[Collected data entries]
============

/-- The vault engine's state that no register shows (R300 to R307); plaintext by host address / 16. -/
structure Vault where
  data : Sparse Quad := []
  counters : Sparse W64 := []
  baseCounter : Sparse W64 := []
  /-- ranges that REINIT has rewritten, newest first: region, level, node and the counter of their lines (R307) -/
  rebased : List (Nat × Nat × Nat × W64) := []
  /-- the base, in pages, plus one, at which each region was enabled last after its keys were drawn; 0 where it was not -/
  boundAt : Sparse W64 := []
  /-- lines whose verdict is outstanding, by host address / 64 -/
  pendingLines : List Nat := []
  /-- words of design memory (address / 16) that hold data of a line whose verdict is outstanding, and the line (R303) -/
  bankVerdicts : List (Nat × Nat) := []
  /-- lines whose tag has failed and that no write has replaced -/
  badLines : List Nat := []
  /-- regions that have keys: the number of the random generator's word at which their two keys begin, plus one (R300) -/
  draws : Sparse Nat := []
  /-- words of host memory (address / 16) in the lines, tags or nodes of a region, or left by one, that something other than the vault
  engine has written since it wrote them; host memory holds their contents -/
  foreign : List Nat := []
  /-- words from the first number to before the second that a region has left behind, with the number of its keys; newest first -/
  stale : List (Nat × Nat × Nat) := []
  /-- nodes of the counter trees (region, level, index) in the counter cache, the latest used first (R302) -/
  cache : List (Nat × Nat × Nat) := []
  /-- cached nodes whose counters have changed, with the counters of their last write-back (R302) -/
  dirty : List ((Nat × Nat × Nat) × List Nat) := []
  /-- the counter that the parent, or the root, holds for a node; 0 where it is the one of the last initialisation -/
  versions : Sparse W64 := []
  /-- seals (region, level, node) and alarms (SEC_ALARM bit) that the current command has still to carry out -/
  sealDue : List (Nat × Nat × Nat) := []
  alarmDue : List Nat := []
  deriving DecidableEq, Repr

/-- A write of the stand-in copier that is still to come (R169): the device address of the word, its data, none for the poison check
pattern, and whether it falls into the cycle of a commit's write. -/
structure CopyBack where
  addr : Nat
  data : Option Quad
  meets : Bool
  deriving DecidableEq, Repr

/-- The whole state. -/
structure State where
  /-- the register space, by device address: each register's value exclusive-or its reset value, so that an unlisted
  register holds its reset value; see RegMap and Ops -/
  regs : Sparse W64 := []
  engines : Vector Engine 16 := Vector.replicate 16 {}
  /-- design memory by device address / 16, and the words that are uncorrectable or carry a corrected single-bit error -/
  mem : Sparse Quad := []
  memBad : List Nat := []
  memSoft : List Nat := []
  standin : Sparse Quad := []
  standinBad : List Nat := []
  standinSoft : List Nat := []
  /-- stored words in which an error has been found, and the number of the free value that is their syndrome, plus one (R171) -/
  syndromes : Sparse Nat := []
  copies : List CopyBack := []
  hostmem : Sparse Quad := []
  fab : Fabric := {}
  persona : Persona := {}
  log : Log := {}
  qitems : Sparse (List QSlot) := []
  /-- entries of the link memory with an uncorrectable error, by bank × 65,536 + cell (R206) -/
  linkBad : List Nat := []
  /-- cells reserved by credits, over all queues (R188) -/
  poolReserved : Nat := 0
  bridges : Vector Bridge 64 := Vector.replicate 64 {}
  ports : Vector PortH 16 := Vector.replicate 16 {}
  sent : List (Nat × Block) := []
  /-- the same on each lane, scrambled (R242) -/
  wire : List LaneOut := []
  /-- frames of the device's own that are addressed to itself, by source, and wait for delivery (R263) -/
  ownFrames : List (BitVec 12 × FrameBody) := []
  chain : Chain := {}
  vault : Vault := {}
  ref : Referee := {}
  mc : Microcode := {}
  tests : List TestRun := []
  rotations : List Rotation := []
  sweeps : List SweepRun := []
  retryTests : List (Nat × TestSlot) := []
  answers : List Answer := []
  hostOut : List HostMsg := []
  /-- answers other than OK that the host die gives to the next access of an engine's own to a word of host memory: engine, host
  address / 16, response code (R231) -/
  hostFails : List (Eng × Nat × Byte) := []
  held : List Held := []
  holds : List RouterHold := []
  /-- requests whose packet, or whose response's packet, a router has discarded: no response will come (R212, R217) -/
  lost : List Rq := []
  /-- fences raised while their router was in HOLD, which take effect when the hold ends: tower, router, domain (R223) -/
  fenceWait : List (Nat × Nat × Nat) := []
  /-- the role and session of the accepted request that the current command delivers (R286); none between commands -/
  carried : Option (Role × BitVec 16) := none
  holdoff : Bool := false
  notifyDue : Bool := false
  /-- the levels on the pads, and the pins that are parked with the function they take next (R407) -/
  pads : BitVec 512 := 0
  parked : List (Nat × W64) := []
  /-- pin functions as they act on the pads: FUNC and SEL of each pin (R407) -/
  pinNow : Sparse W64 := []
  trigPulse : Bool := false
  /-- the model's own counter for free values; not the manual's -/
  free : Nat := 0
  pending : List Instr := []
  deriving DecidableEq, Repr

/-- Why the machine stops with a fault. -/
inductive Fault where
  /-- raised by `exec` for a command that WellFormed refuses: an operand the row does not have. Safe: no such command
  reaches the device. -/
  | malformedCommand
  deriving DecidableEq, Repr

/-- Why a command has no meaning. -/
inductive Refusal where
  /-- raised by an arm of `exec` whose instruction has no meaning yet. Safe: nothing is claimed about it. -/
  | notModelled (mnemonic : String)
  deriving DecidableEq, Repr

/-- The outcome of a command. -/
abbrev Out := Host.Outcome State Fault Refusal

/-- The machine right after power-on reset (R386): every register reads its reset value, every memory is unlisted and
reads zero, no program runs and no command waits. -/
def State.reset : State := {}

end Sys2Proof.Machine
end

============

Task prompt => A verbatim copy of all the entries is the expected result.

Task result =>
/-- The vault engine's state that no register shows (R300 to R307); plaintext by host address / 16. -/
structure Vault where
  data : Sparse Quad := []
  counters : Sparse W64 := []
  baseCounter : Sparse W64 := []
  /-- ranges that REINIT has rewritten, newest first: region, level, node and the counter of their lines (R307) -/
  rebased : List (Nat × Nat × Nat × W64) := []
  /-- the base, in pages, plus one, at which each region was enabled last after its keys were drawn; 0 where it was not -/
  boundAt : Sparse W64 := []
  /-- lines whose verdict is outstanding, by host address / 64 -/
  pendingLines : List Nat := []
  /-- words of design memory (address / 16) that hold data of a line whose verdict is outstanding, and the line (R303) -/
  bankVerdicts : List (Nat × Nat) := []
  /-- lines whose tag has failed and that no write has replaced -/
  badLines : List Nat := []
  /-- regions that have keys: the number of the random generator's word at which their two keys begin, plus one (R300) -/
  draws : Sparse Nat := []
  /-- words of host memory (address / 16) in the lines, tags or nodes of a region, or left by one, that something other than the vault
  engine has written since it wrote them; host memory holds their contents -/
  foreign : List Nat := []
  /-- words from the first number to before the second that a region has left behind, with the number of its keys; newest first -/
  stale : List (Nat × Nat × Nat) := []
  /-- nodes of the counter trees (region, level, index) in the counter cache, the latest used first (R302) -/
  cache : List (Nat × Nat × Nat) := []
  /-- cached nodes whose counters have changed, with the counters of their last write-back (R302) -/
  dirty : List ((Nat × Nat × Nat) × List Nat) := []
  /-- the counter that the parent, or the root, holds for a node; 0 where it is the one of the last initialisation -/
  versions : Sparse W64 := []
  /-- seals (region, level, node) and alarms (SEC_ALARM bit) that the current command has still to carry out -/
  sealDue : List (Nat × Nat × Nat) := []
  alarmDue : List Nat := []
  deriving DecidableEq, Repr

/-- A write of the stand-in copier that is still to come (R169): the device address of the word, its data, none for the poison check
pattern, and whether it falls into the cycle of a commit's write. -/
structure CopyBack where
  addr : Nat
  data : Option Quad
  meets : Bool
  deriving DecidableEq, Repr

/-- The whole state. -/
structure State where
  /-- the register space, by device address: each register's value exclusive-or its reset value, so that an unlisted
  register holds its reset value; see RegMap and Ops -/
  regs : Sparse W64 := []
  engines : Vector Engine 16 := Vector.replicate 16 {}
  /-- design memory by device address / 16, and the words that are uncorrectable or carry a corrected single-bit error -/
  mem : Sparse Quad := []
  memBad : List Nat := []
  memSoft : List Nat := []
  standin : Sparse Quad := []
  standinBad : List Nat := []
  standinSoft : List Nat := []
  /-- stored words in which an error has been found, and the number of the free value that is their syndrome, plus one (R171) -/
  syndromes : Sparse Nat := []
  copies : List CopyBack := []
  hostmem : Sparse Quad := []
  fab : Fabric := {}
  persona : Persona := {}
  log : Log := {}
  qitems : Sparse (List QSlot) := []
  /-- entries of the link memory with an uncorrectable error, by bank × 65,536 + cell (R206) -/
  linkBad : List Nat := []
  /-- cells reserved by credits, over all queues (R188) -/
  poolReserved : Nat := 0
  bridges : Vector Bridge 64 := Vector.replicate 64 {}
  ports : Vector PortH 16 := Vector.replicate 16 {}
  sent : List (Nat × Block) := []
  /-- the same on each lane, scrambled (R242) -/
  wire : List LaneOut := []
  /-- frames of the device's own that are addressed to itself, by source, and wait for delivery (R263) -/
  ownFrames : List (BitVec 12 × FrameBody) := []
  chain : Chain := {}
  vault : Vault := {}
  ref : Referee := {}
  mc : Microcode := {}
  tests : List TestRun := []
  rotations : List Rotation := []
  sweeps : List SweepRun := []
  retryTests : List (Nat × TestSlot) := []
  answers : List Answer := []
  hostOut : List HostMsg := []
  /-- answers other than OK that the host die gives to the next access of an engine's own to a word of host memory: engine, host
  address / 16, response code (R231) -/
  hostFails : List (Eng × Nat × Byte) := []
  held : List Held := []
  holds : List RouterHold := []
  /-- requests whose packet, or whose response's packet, a router has discarded: no response will come (R212, R217) -/
  lost : List Rq := []
  /-- fences raised while their router was in HOLD, which take effect when the hold ends: tower, router, domain (R223) -/
  fenceWait : List (Nat × Nat × Nat) := []
  /-- the role and session of the accepted request that the current command delivers (R286); none between commands -/
  carried : Option (Role × BitVec 16) := none
  holdoff : Bool := false
  notifyDue : Bool := false
  /-- the levels on the pads, and the pins that are parked with the function they take next (R407) -/
  pads : BitVec 512 := 0
  parked : List (Nat × W64) := []
  /-- pin functions as they act on the pads: FUNC and SEL of each pin (R407) -/
  pinNow : Sparse W64 := []
  trigPulse : Bool := false
  /-- the model's own counter for free values; not the manual's -/
  free : Nat := 0
  pending : List Instr := []
  deriving DecidableEq, Repr

/-- Why the machine stops with a fault. -/
inductive Fault where
  /-- raised by `exec` for a command that WellFormed refuses: an operand the row does not have. Safe: no such command
  reaches the device. -/
  | malformedCommand
  deriving DecidableEq, Repr

/-- Why a command has no meaning. -/
inductive Refusal where
  /-- raised by an arm of `exec` whose instruction has no meaning yet. Safe: nothing is claimed about it. -/
  | notModelled (mnemonic : String)
  deriving DecidableEq, Repr

/-- The outcome of a command. -/
abbrev Out := Host.Outcome State Fault Refusal

/-- The machine right after power-on reset (R386): every register reads its reset value, every memory is unlisted and
reads zero, no program runs and no command waits. -/
def State.reset : State := {}

end Sys2Proof.Machine
end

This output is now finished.